The “low collateral damage” that Awad referred to is another of the Drone Papers’ revelations. In a May 2013 speech about drone policy, President Obama said, “there must be near-certainty that no civilians will be killed or injured” before a strike is authorized. But one document, described by journalist Cora Currier in “The Kill Chain,” part three of the investigation, shows that the “near certainty” principle isn’t actually applied to civilians. Currier reports that there must be “near certainty” that the target is present – not that no civilians will be killed or injured – and a “low CDE [collateral damage estimate],” meaning a low chance of civilian death or injury.

The Bureau of Investigative Journalism has been documenting this “collateral damage” for years, finding that between 159 and 261 civilians have been killed by drone strikes in Yemen and between seven and 52 in Somalia since 2002.

Augustin said, “If we’re not sure that civilians may or may not die, it seems to me as though we would be committing terror to those civilian populations.” Alvarez offered a metaphor: “It sounds like a guess and check. That sounds like when I’m writing code, and when I screw up the code, I just have to do it again.” And Awad asked, “What do they consider a low collateral damage estimate? How many innocent lives are lost?”
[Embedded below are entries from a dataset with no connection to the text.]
-- ==== Sys2Proof/Certificates/Slice0/Obligations.lean ====
section
/-!
DEFINITION. The statements for the provers: what each instruction and event of the spec does, the machine's invariants, and
that encoding and decoding agree. Each docstring cites the rules of spec/ that it formalises.
-/

open Sys2Proof Sys2Proof.Machine

/-! ## The words -/

/-- Words that 02, 03, 05, 10, 12 and 13 print with their fields decode to the instructions they stand for: ten of the A-side,
and eight of the E-side, one of them with C = 1. -/
def Obligations.DecodeSpecWords : Prop :=
  decode 0x02308800#32 = .ok (.add 3 1 2 0) ∧ decode 0x0230884B#32 = .ok (.div 3 1 2 1) ∧
  decode 0x054A0058#32 = .ok (.addi 20 20 0x58) ∧ decode 0x09780000#32 = .ok (.hi 23 0x80000) ∧
  decode 0x0C457008#32 = .ok (.ldk 4 10 8) ∧ decode 0x0FDF3008#32 = .ok (.sd 29 30 8) ∧
  decode 0x1A3089C3#32 = .ok (.fdiv 3 1 2 1 3) ∧ decode 0x117AB003#32 = .ok (.bge 23 21 3) ∧
  decode 0x160B1004#32 = .ok (.loop1 22 4) ∧ decode 0x18510002#32 = .ok (.qdrain 5 2) ∧
  decode 0xD4408802#32 = .ok (.vfmul 1 4 1 2 0) ∧ decode 0x56115405#32 = .ok (.vfpsVfma 0 1 2 21 0) ∧
  decode 0x5830880A#32 = .ok (.vcmpLt 0 3 1 2 0 1) ∧ decode 0x5C408867#32 = .ok (.vmerge 0 4 1 2 3) ∧
  decode 0x6850887E#32 = .ok (.madd 0 5 1 2 3 3) ∧ decode 0x66610076#32 = .ok (.mexpb 0 6 2 3 2) ∧
  decode 0x6C2414A0#32 = .ok (.mxac 0 2 8 5 1 0 1) ∧ decode 0x6E000003#32 = .ok (.vtok 0 1 1)

/-- R32 to R42: the decoder reads every instruction back from the word that its fields make. -/
def Obligations.DecodeInvertsEncode : Prop :=
  ∀ i : Instr, i.hasWord = true → i.wellFormed = true → decode (encode i) = .ok i

/-- R32 to R42: a word has one meaning. What the decoder reads from a word is a well-formed instruction that encodes as that
word and as no other, so that reserved bits are refused. -/
def Obligations.EncodeInvertsDecode : Prop :=
  ∀ (w : BitVec 32) (i : Instr), decode w = .ok i → i.hasWord = true ∧ i.wellFormed = true ∧ encode i = w

/-! ## Integer words -/

/-- R68: ADD, SUB, MUL, MULH and MULHU on 64 bits, or on the low 32 with the result sign-extended.

R68, R69: DIV, DIVU, REM and REMU never trap; a divisor of zero gives a quotient of all ones and the dividend as
remainder, and the one signed quotient that does not fit wraps to the most negative value with remainder 0. -/
def Obligations.IntegerArithmetic : Prop :=
  (∀ (s : State) (d a b : BitVec 5) (w : BitVec 1), s.unframed →
     let n := opBits w
     let x := sval n (s.readS a)
     let y := sval n (s.readS b)
     let u : Int := uval n (s.readS a)
     let v : Int := uval n (s.readS b)
     Completes (.add d a b w) s (Wrote d (res n (x + y)) s) ∧
     Completes (.sub d a b w) s (Wrote d (res n (x - y)) s) ∧
     Completes (.mul d a b w) s (Wrote d (res n (x * y)) s) ∧
     Completes (.mulh d a b w) s (Wrote d (res n (x * y / 2 ^ n)) s) ∧
     Completes (.mulhu d a b w) s (Wrote d (res n (u * v / 2 ^ n)) s)) ∧
  (∀ (s : State) (d a b : BitVec 5) (w : BitVec 1), s.unframed →
     let n := opBits w
     let x := sval n (s.readS a)
     let y := sval n (s.readS b)
     let u : Int := uval n (s.readS a)
     let v : Int := uval n (s.readS b)
     Completes (.div d a b w) s (Wrote d (if y = 0 then BitVec.allOnes 64 else
       if x = -2 ^ (n - 1) ∧ y = -1 then res n x else res n (x.tdiv y)) s) ∧
     Completes (.divu d a b w) s (Wrote d (if v = 0 then BitVec.allOnes 64 else res n (u / v)) s) ∧
     Completes (.rem d a b w) s (Wrote d (if y = 0 then res n x else
       if x = -2 ^ (n - 1) ∧ y = -1 then 0#64 else res n (x.tmod y)) s) ∧
     Completes (.remu d a b w) s (Wrote d (if v = 0 then res n u else res n (u % v)) s))

/-- R68: the logical words and the shifts, whose amount is B modulo the width.

R68, R71: minimum, maximum, comparison, leading zeros and one bits. -/
def Obligations.IntegerLogic : Prop :=
  (∀ (s : State) (d a b : BitVec 5) (w : BitVec 1), s.unframed →
     let n := opBits w
     let x := s.readS a
     let y := s.readS b
     let k := y.toNat % n
     Completes (.and d a b w) s (Wrote d (res n (x &&& y).toNat) s) ∧
     Completes (.or d a b w) s (Wrote d (res n (x ||| y).toNat) s) ∧
     Completes (.xor d a b w) s (Wrote d (res n (x ^^^ y).toNat) s) ∧
     Completes (.sll d a b w) s (Wrote d (res n (uval n x * 2 ^ k : Nat)) s) ∧
     Completes (.srl d a b w) s (Wrote d (res n (uval n x / 2 ^ k : Nat)) s) ∧
     Completes (.sra d a b w) s (Wrote d (res n (sval n x / 2 ^ k)) s)) ∧
  (∀ (s : State) (d a b : BitVec 5) (w : BitVec 1), s.unframed →
     let n := opBits w
     let x := sval n (s.readS a)
     let y := sval n (s.readS b)
     let u := uval n (s.readS a)
     let v := uval n (s.readS b)
     Completes (.min d a b w) s (Wrote d (res n (min x y)) s) ∧
     Completes (.max d a b w) s (Wrote d (res n (max x y)) s) ∧
     Completes (.minu d a b w) s (Wrote d (res n (min u v : Nat)) s) ∧
     Completes (.maxu d a b w) s (Wrote d (res n (max u v : Nat)) s) ∧
     Completes (.slt d a b w) s (Wrote d (if x < y then 1#64 else 0#64) s) ∧
     Completes (.sltu d a b w) s (Wrote d (if u < v then 1#64 else 0#64) s) ∧
     Completes (.clz d a w) s (Wrote d (BitVec.ofNat 64 (n - u.size)) s) ∧
     Completes (.popc d a w) s (Wrote d (BitVec.ofNat 64 ((List.range n).countP (fun k => u.testBit k))) s))

/-- R70: ADDV and SUBV give the exact signed result where it fits, and otherwise raise ARITH_OVERFLOW with every register as
before.

R72 to R74: ADDI, the IMM words, HI and PCADD. -/
def Obligations.OverflowAndImmediates : Prop :=
  (∀ (s : State) (d a b : BitVec 5) (w : BitVec 1), s.idle →
     let n := opBits w
     let x := sval n (s.readS a)
     let y := sval n (s.readS b)
     let fits := fun (r : Int) => -2 ^ (n - 1) ≤ r ∧ r < 2 ^ (n - 1)
     let out := fun (i : Instr) (r : Int) =>
       (fits r → Completes i s (Wrote d (BitVec.ofInt 64 r) s)) ∧
       (¬ fits r → Completes i s (fun t => t = takeTrap s { cause := 0x08 } ∧ ∀ k, t.readS k = s.readS k))
     out (.addv d a b w) (x + y) ∧ out (.subv d a b w) (x - y)) ∧
  (∀ (s : State) (d a : BitVec 5) (i15 : BitVec 15) (i12 : BitVec 12) (i6 : BitVec 6) (i20 : BitVec 20), s.unframed →
     let x := s.readS a
     Completes (.addi d a i15) s (Wrote d (x + BitVec.ofInt 64 i15.toInt) s) ∧
     Completes (.andi d a i12) s (Wrote d (x &&& BitVec.ofInt 64 i12.toInt) s) ∧
     Completes (.ori d a i12) s (Wrote d (x ||| BitVec.ofInt 64 i12.toInt) s) ∧
     Completes (.xori d a i12) s (Wrote d (x ^^^ BitVec.ofInt 64 i12.toInt) s) ∧
     Completes (.slti d a i12) s (Wrote d (if x.toInt < i12.toInt then 1#64 else 0#64) s) ∧
     Completes (.sltiu d a i12) s (Wrote d (if x.toNat < (BitVec.ofInt 64 i12.toInt).toNat then 1#64 else 0#64) s) ∧
     Completes (.slli d a i6) s (Wrote d (BitVec.ofNat 64 (x.toNat * 2 ^ i6.toNat)) s) ∧
     Completes (.srli d a i6) s (Wrote d (BitVec.ofNat 64 (x.toNat / 2 ^ i6.toNat)) s) ∧
     Completes (.srai d a i6) s (Wrote d (BitVec.ofInt 64 (x.toInt / 2 ^ i6.toNat)) s) ∧
     Completes (.hi d i20) s (Wrote d (BitVec.ofInt 64 (i20.toInt * 4096)) s) ∧
     Completes (.pcadd d i20) s (Wrote d (s.cur.pc + BitVec.ofInt 64 (i20.toInt * 4096)) s))

/-! ## Control flow -/

/-- R86: a branch is taken exactly where its condition holds, and writes no register.

R87, R88: JAL and JALR write the link and jump; JALR to a target that is no multiple of 4 raises MISALIGNED with the
target as the address, and leaves sD and PC as they were. -/
def Obligations.BranchesAndJumps : Prop :=
  (∀ (s : State) (a b : BitVec 5) (o : BitVec 12), s.unframed →
     let x := s.readS a
     let y := s.readS b
     let out := fun (i : Instr) (c : Prop) =>
       (c → Completes i s (fun t => Jumped (s.cur.pc + BitVec.ofInt 64 (4 * o.toInt)) s t ∧ t.cur.s = s.cur.s)) ∧
       (¬ c → Completes i s (Passed s))
     out (.beq a b o) (x = y) ∧ out (.bne a b o) (x ≠ y) ∧ out (.blt a b o) (x.toInt < y.toInt) ∧
     out (.bge a b o) (y.toInt ≤ x.toInt) ∧ out (.bltu a b o) (x.toNat < y.toNat) ∧ out (.bgeu a b o) (y.toNat ≤ x.toNat)) ∧
  (∀ (s : State) (d a : BitVec 5) (i25 : BitVec 25) (i15 : BitVec 15),
     let link := s.cur.pc + 4#64
     let target := s.readS a + BitVec.ofInt 64 i15.toInt
     let linked := fun (r : BitVec 5) (t : State) =>
       t.readS r = (if r = 0#5 then 0#64 else link) ∧ ∀ k, k ≠ r → t.readS k = s.readS k
     (s.unframed →
       Completes (.jal i25) s (fun t => Jumped (s.cur.pc + BitVec.ofInt 64 (4 * i25.toInt)) s t ∧ linked 31#5 t) ∧
       (target.toNat % 4 = 0 → Completes (.jalr d a i15) s (fun t => Jumped target s t ∧ linked d t))) ∧
     (s.idle → target.toNat % 4 ≠ 0 →
       Completes (.jalr d a i15) s (fun t => t = takeTrap s { cause := 0x03, addr := target } ∧ ∀ k, t.readS k = s.readS k)))

/-- R90 to R92, R96: LOOPn and LOOPIn set up loop n, and a count of 0 skips the body; an offset that is not positive, or a
word at the end of an active loop, raises ILLEGAL.

R95, R96: LEXITn ends loop n and goes past its end word, ending the other loop where that target lies outside it (R94);
it raises ILLEGAL where loop n is inactive or the word ends an active loop.

R93: the next PC and the loop registers after a word that completes without transferring control, as an ADDI shows
them. Loop 1 is tested first; with LS = 1, or above ring 0 (R473), no loop acts. -/
def Obligations.HardwareLoops : Prop :=
  (∀ (s : State) (a l : BitVec 5) (i : BitVec 12), s.idle →
     let le := s.cur.pc + BitVec.ofInt 64 (4 * i.toInt)
     let lp := s.cur.loops
     let atEnd := (lp.lc0 ≠ 0#64 ∧ lp.le0 = s.cur.pc) ∨ (lp.lc1 ≠ 0#64 ∧ lp.le1 = s.cur.pc)
     let out := fun (j : Instr) (c : Word) (set : Loops) =>
       (0 < i.toInt → ¬ atEnd → Completes j s (fun t => t = { s with cur := { s.cur with
         pc := if c = 0#64 then le + 4#64 else s.cur.pc + 4#64
         loops := set
         prog := { s.cur.prog with instret := s.cur.prog.instret + 1#64, last := some s.cur.pc, reissue := false, wait := .none } } })) ∧
       (i.toInt ≤ 0 ∨ atEnd → Completes j s (fun t => t = takeTrap s { cause := 0x01 }))
     let set0 := fun (c : Word) => { lp with lc0 := c, lb0 := s.cur.pc + 4#64, le0 := le }
     let set1 := fun (c : Word) => { lp with lc1 := c, lb1 := s.cur.pc + 4#64, le1 := le }
     out (.loop0 a i) (s.readS a) (set0 (s.readS a)) ∧ out (.loop1 a i) (s.readS a) (set1 (s.readS a)) ∧
     out (.loopi0 l i) (BitVec.ofNat 64 l.toNat) (set0 (BitVec.ofNat 64 l.toNat)) ∧
     out (.loopi1 l i) (BitVec.ofNat 64 l.toNat) (set1 (BitVec.ofNat 64 l.toNat))) ∧
  (∀ s : State, s.idle →
     let lp := s.cur.loops
     let atEnd := (lp.lc0 ≠ 0#64 ∧ lp.le0 = s.cur.pc) ∨ (lp.lc1 ≠ 0#64 ∧ lp.le1 = s.cur.pc)
     let on := decide (s.cur.ring = 0#2) && !s.cur.user.ls
     let inside := fun (lb le x : Word) => decide (lb.toNat ≤ x.toNat) && decide (x.toNat ≤ le.toNat)
     let x0 := lp.le0 + 4#64
     let x1 := lp.le1 + 4#64
     let out := fun (i : Instr) (active : Prop) (target : Word) (after : Loops) =>
       (active → ¬ atEnd → Completes i s (fun t => t = { s with cur := { s.cur with
         pc := target
         loops := after
         prog := { s.cur.prog with instret := s.cur.prog.instret + 1#64, last := some s.cur.pc, reissue := false, wait := .none } } })) ∧
       (¬ active ∨ atEnd → Completes i s (fun t => t = takeTrap s { cause := 0x01 }))
     out .lexit0 (lp.lc0 ≠ 0#64) x0
       { lp with lc0 := 0#64, lc1 := if on && !inside lp.lb1 lp.le1 x0 then 0#64 else lp.lc1 } ∧
     out .lexit1 (lp.lc1 ≠ 0#64) x1
       { lp with lc1 := 0#64, lc0 := if on && !inside lp.lb0 lp.le0 x1 then 0#64 else lp.lc0 }) ∧
  (∀ (s : State) (d a : BitVec 5) (i : BitVec 15), s.unframed →
     let x := s.cur.pc
     let lp := s.cur.loops
     let on := s.cur.ring = 0#2 ∧ s.cur.user.ls = false
     let ends1 := lp.lc1 ≠ 0#64 ∧ lp.le1 = x
     let ends0 := lp.lc0 ≠ 0#64 ∧ lp.le0 = x
     Completes (.addi d a i) s (fun t =>
       (¬ on → t.cur.pc = x + 4#64 ∧ t.cur.loops = lp) ∧
       (on → ends1 → 1 < lp.lc1.toNat → t.cur.pc = lp.lb1 ∧ t.cur.loops = { lp with lc1 := lp.lc1 - 1#64 }) ∧
       (on → (ends1 → lp.lc1 = 1#64) → ends0 → 1 < lp.lc0.toNat →
         t.cur.pc = lp.lb0 ∧
         t.cur.loops = { lp with lc0 := lp.lc0 - 1#64, lc1 := if lp.le1 = x then 0#64 else lp.lc1 }) ∧
       (on → (ends1 → lp.lc1 = 1#64) → (ends0 → lp.lc0 = 1#64) →
         t.cur.pc = x + 4#64 ∧
         t.cur.loops = { lp with
           lc0 := if lp.le0 = x then 0#64 else lp.lc0, lc1 := if lp.le1 = x then 0#64 else lp.lc1 })))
That same document, which reveals the administration’s two-step process for creating and acting on its kill list, shows that once President Obama approved a target to be killed, Joint Special Operations Command (JSOC) had at the time (and may still have) a 60-day window for lethal action in Yemen and Somalia in 2011 and 2012. The administration has nonetheless defended the drone program as a means to prevent “imminent threats” to the United States.
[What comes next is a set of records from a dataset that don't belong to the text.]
theorem Coded.qdrain (d : BitVec 5) (a : BitVec 5) : Coded.Statement (.qdrain d a) := by
  intro _ hw
  show decode (0#1 ++ 0x0c#6 ++ d ++ a ++ 0#11 ++ 2#4) = _
  generalize h : (0#1 ++ 0x0c#6 ++ d ++ a ++ 0#11 ++ 2#4 : BitVec 32) = w
  obtain ⟨e31, e25, e20, e15, e4, e0⟩ := layout8 _ _ _ _ _ _ h
  refine decode_of ((major_12 e31 e25).trans ?_) hw
  unfold decodeQue
  rw [e0]
  simp only [need, e4, e15, e20]
  rfl

theorem Coded.fadd (d : BitVec 5) (a : BitVec 5) (b : BitVec 5) (p : BitVec 2) (r : BitVec 2) : Coded.Statement (.fadd d a b p r) := by
  intro _ hw
  show decode (0#1 ++ 0x0d#6 ++ d ++ a ++ b ++ p ++ r ++ 0#6) = _
  generalize h : (0#1 ++ 0x0d#6 ++ d ++ a ++ b ++ p ++ r ++ 0#6 : BitVec 32) = w
  obtain ⟨e31, e25, e20, e15, e10, e8, e6, e0⟩ := layout9 _ _ _ _ _ _ _ _ h
  refine decode_of ((major_13 e31 e25).trans ?_) hw
  unfold decodeFps
  rw [e0]
  simp only [e6, e8, e10, e15, e20]

theorem Coded.fsub (d : BitVec 5) (a : BitVec 5) (b : BitVec 5) (p : BitVec 2) (r : BitVec 2) : Coded.Statement (.fsub d a b p r) := by
  intro _ hw
  show decode (0#1 ++ 0x0d#6 ++ d ++ a ++ b ++ p ++ r ++ 1#6) = _
  generalize h : (0#1 ++ 0x0d#6 ++ d ++ a ++ b ++ p ++ r ++ 1#6 : BitVec 32) = w
  obtain ⟨e31, e25, e20, e15, e10, e8, e6, e0⟩ := layout9 _ _ _ _ _ _ _ _ h
  refine decode_of ((major_13 e31 e25).trans ?_) hw
  unfold decodeFps
  rw [e0]
  simp only [e6, e8, e10, e15, e20]

theorem Coded.fmul (d : BitVec 5) (a : BitVec 5) (b : BitVec 5) (p : BitVec 2) (r : BitVec 2) : Coded.Statement (.fmul d a b p r) := by
  intro _ hw
  show decode (0#1 ++ 0x0d#6 ++ d ++ a ++ b ++ p ++ r ++ 2#6) = _
  generalize h : (0#1 ++ 0x0d#6 ++ d ++ a ++ b ++ p ++ r ++ 2#6 : BitVec 32) = w
  obtain ⟨e31, e25, e20, e15, e10, e8, e6, e0⟩ := layout9 _ _ _ _ _ _ _ _ h
  refine decode_of ((major_13 e31 e25).trans ?_) hw
  unfold decodeFps
  rw [e0]
  simp only [e6, e8, e10, e15, e20]

theorem Coded.fdiv (d : BitVec 5) (a : BitVec 5) (b : BitVec 5) (p : BitVec 2) (r : BitVec 2) : Coded.Statement (.fdiv d a b p r) := by
  intro _ hw
  show decode (0#1 ++ 0x0d#6 ++ d ++ a ++ b ++ p ++ r ++ 3#6) = _
  generalize h : (0#1 ++ 0x0d#6 ++ d ++ a ++ b ++ p ++ r ++ 3#6 : BitVec 32) = w
  obtain ⟨e31, e25, e20, e15, e10, e8, e6, e0⟩ := layout9 _ _ _ _ _ _ _ _ h
  refine decode_of ((major_13 e31 e25).trans ?_) hw
  unfold decodeFps
  rw [e0]
  simp only [e6, e8, e10, e15, e20]

theorem Coded.fsqrt (d : BitVec 5) (a : BitVec 5) (p : BitVec 2) (r : BitVec 2) : Coded.Statement (.fsqrt d a p r) := by
  intro _ hw
  show decode (0#1 ++ 0x0d#6 ++ d ++ a ++ 0#5 ++ p ++ r ++ 4#6) = _
  generalize h : (0#1 ++ 0x0d#6 ++ d ++ a ++ 0#5 ++ p ++ r ++ 4#6 : BitVec 32) = w
  obtain ⟨e31, e25, e20, e15, e10, e8, e6, e0⟩ := layout9 _ _ _ _ _ _ _ _ h
  refine decode_of ((major_13 e31 e25).trans ?_) hw
  unfold decodeFps
  rw [e0]
  simp only [need, e6, e8, e10, e15, e20]
  rfl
Awad said, “I don’t know how imminent the threat can be if they’re given a 60 day window. I think that an imminent threat would be one that we have substantial evidence to prove that he or she is within a short period of time, has the capability of either attacking the U.S. mainland or attacking a U.S. embassy, or that American civilians are at stake.” Daniel Alvarez, FCLC ’19, a philosophy major agreed: “I feel like that’s way too much time.”

While a 60-day authorization window may seem to Awad and Alvarez an unreasonably long period of time, Lee said it may not violate international law: “The proportionality/tailoring aspects of international law of war are very nebulous, but two months, as opposed to two years, seems okay unless it straddles a peace event that can reasonably be viewed as a material change in the circumstances.”

In the documents obtained by The Intercept, there’s a bevy of corporate language used to describe aspects of the assassination program: the “tyranny of distance,” a reference to the great lengths drones must fly from their bases to targeted countries; “baseball card,” a reference to a slide of information about a candidate for assassination that is presented to members of the chain of command; a slide titled “Manhunting Basics”; “Arab features” to describe someone being targeted; “Find, Fix, Finish,” JSOC’s assassination doctrine; and of course jackpot and EKIA.

Augustin called this language “definitely a mechanism to dehumanize people.” Awad said he was “shocked” by these terms. “It kind of makes it seem that this is a game, and it’s a hunting game,” he said.

The documents are also a further confirmation of CIA Director and former counterterrorism adviser John Brennan’s, FCRH ’77, role in the drone program, specifically his top role in deciding whom should be killed, portrayed in an illustration by The Intercept. Fordham University awarded Brennan an honorary degree in 2012 and rejected a petition to revoke that degree in this past May.